**Exercise goal**
Reproduce exactly the line that includes "refine runSteps_of_run 43" and all lines after it, ending with the last line of the data.

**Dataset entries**
/---
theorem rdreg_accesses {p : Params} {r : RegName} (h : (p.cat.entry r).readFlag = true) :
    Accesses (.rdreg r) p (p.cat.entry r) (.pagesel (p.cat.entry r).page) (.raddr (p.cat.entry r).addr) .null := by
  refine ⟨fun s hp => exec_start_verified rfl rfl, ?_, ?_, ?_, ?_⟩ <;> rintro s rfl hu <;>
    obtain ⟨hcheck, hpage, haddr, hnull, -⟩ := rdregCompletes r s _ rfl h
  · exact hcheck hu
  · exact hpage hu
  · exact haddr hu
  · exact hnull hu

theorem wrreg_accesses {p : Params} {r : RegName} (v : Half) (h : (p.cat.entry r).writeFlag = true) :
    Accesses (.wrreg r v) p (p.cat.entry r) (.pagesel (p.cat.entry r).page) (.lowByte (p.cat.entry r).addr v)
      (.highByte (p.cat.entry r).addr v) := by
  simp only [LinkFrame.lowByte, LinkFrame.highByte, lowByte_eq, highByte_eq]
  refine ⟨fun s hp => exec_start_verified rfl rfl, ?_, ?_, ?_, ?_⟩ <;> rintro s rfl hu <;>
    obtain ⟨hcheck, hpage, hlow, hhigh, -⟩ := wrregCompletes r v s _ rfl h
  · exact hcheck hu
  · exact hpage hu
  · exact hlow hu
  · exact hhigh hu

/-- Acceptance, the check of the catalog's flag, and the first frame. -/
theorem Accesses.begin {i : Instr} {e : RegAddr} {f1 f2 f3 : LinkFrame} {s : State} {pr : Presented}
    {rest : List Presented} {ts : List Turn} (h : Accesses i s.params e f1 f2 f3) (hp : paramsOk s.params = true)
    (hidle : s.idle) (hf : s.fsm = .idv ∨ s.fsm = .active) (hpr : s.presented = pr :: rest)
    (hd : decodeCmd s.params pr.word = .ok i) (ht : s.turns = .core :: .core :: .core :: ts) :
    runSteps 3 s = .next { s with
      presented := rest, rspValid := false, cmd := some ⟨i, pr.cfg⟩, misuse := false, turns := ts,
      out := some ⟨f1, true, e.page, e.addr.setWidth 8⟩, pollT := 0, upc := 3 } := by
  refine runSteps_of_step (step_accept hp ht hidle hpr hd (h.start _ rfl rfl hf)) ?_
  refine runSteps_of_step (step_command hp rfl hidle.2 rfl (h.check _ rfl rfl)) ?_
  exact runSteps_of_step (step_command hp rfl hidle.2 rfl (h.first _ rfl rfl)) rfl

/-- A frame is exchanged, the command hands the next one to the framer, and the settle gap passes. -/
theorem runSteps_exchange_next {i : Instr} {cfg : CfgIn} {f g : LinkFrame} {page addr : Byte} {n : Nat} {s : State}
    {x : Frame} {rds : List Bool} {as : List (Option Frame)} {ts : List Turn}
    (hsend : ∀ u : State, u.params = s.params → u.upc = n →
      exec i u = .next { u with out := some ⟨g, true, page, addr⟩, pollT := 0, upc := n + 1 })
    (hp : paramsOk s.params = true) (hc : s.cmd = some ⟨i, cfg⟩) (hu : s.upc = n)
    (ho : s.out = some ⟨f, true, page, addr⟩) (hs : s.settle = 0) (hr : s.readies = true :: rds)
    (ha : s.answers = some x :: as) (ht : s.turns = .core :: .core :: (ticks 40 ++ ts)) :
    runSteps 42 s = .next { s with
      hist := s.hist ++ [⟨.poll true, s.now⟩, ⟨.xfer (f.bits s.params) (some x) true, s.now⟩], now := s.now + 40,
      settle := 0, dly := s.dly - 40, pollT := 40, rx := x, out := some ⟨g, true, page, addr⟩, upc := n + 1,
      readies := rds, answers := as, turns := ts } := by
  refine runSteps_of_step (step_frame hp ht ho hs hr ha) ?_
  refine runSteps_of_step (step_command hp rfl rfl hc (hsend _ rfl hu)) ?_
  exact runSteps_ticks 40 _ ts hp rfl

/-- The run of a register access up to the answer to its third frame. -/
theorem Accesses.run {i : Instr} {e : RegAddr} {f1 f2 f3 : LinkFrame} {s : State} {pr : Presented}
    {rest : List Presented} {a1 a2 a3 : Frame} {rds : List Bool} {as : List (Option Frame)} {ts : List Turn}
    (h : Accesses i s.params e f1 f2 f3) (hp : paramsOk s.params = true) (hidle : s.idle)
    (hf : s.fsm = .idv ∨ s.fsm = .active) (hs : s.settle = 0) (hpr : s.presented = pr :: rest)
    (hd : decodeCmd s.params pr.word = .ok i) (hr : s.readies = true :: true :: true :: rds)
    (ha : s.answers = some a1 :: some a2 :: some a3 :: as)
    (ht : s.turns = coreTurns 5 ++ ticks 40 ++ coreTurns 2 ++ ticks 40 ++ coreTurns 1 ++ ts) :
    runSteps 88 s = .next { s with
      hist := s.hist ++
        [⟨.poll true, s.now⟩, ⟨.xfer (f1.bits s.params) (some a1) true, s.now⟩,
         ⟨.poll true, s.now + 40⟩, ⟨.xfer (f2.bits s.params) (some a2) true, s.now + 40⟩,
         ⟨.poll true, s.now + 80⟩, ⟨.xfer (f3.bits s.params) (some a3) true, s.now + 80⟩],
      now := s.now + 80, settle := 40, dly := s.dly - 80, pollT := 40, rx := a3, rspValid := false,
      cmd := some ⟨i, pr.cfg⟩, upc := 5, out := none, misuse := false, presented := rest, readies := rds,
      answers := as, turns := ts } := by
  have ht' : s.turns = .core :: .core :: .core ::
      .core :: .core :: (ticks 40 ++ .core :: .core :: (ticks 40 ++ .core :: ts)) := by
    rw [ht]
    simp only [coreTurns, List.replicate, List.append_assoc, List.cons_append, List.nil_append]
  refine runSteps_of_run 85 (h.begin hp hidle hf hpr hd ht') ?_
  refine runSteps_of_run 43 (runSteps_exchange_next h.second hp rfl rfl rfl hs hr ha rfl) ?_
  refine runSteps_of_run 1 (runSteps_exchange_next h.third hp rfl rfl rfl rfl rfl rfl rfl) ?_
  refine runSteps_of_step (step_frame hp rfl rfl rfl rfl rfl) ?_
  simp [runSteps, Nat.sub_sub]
\---
**Output**
  refine runSteps_of_run 43 (runSteps_exchange_next h.second hp rfl rfl rfl hs hr ha rfl) ?_
  refine runSteps_of_run 1 (runSteps_exchange_next h.third hp rfl rfl rfl rfl rfl rfl rfl) ?_
  refine runSteps_of_step (step_frame hp rfl rfl rfl rfl rfl) ?_
  simp [runSteps, Nat.sub_sub]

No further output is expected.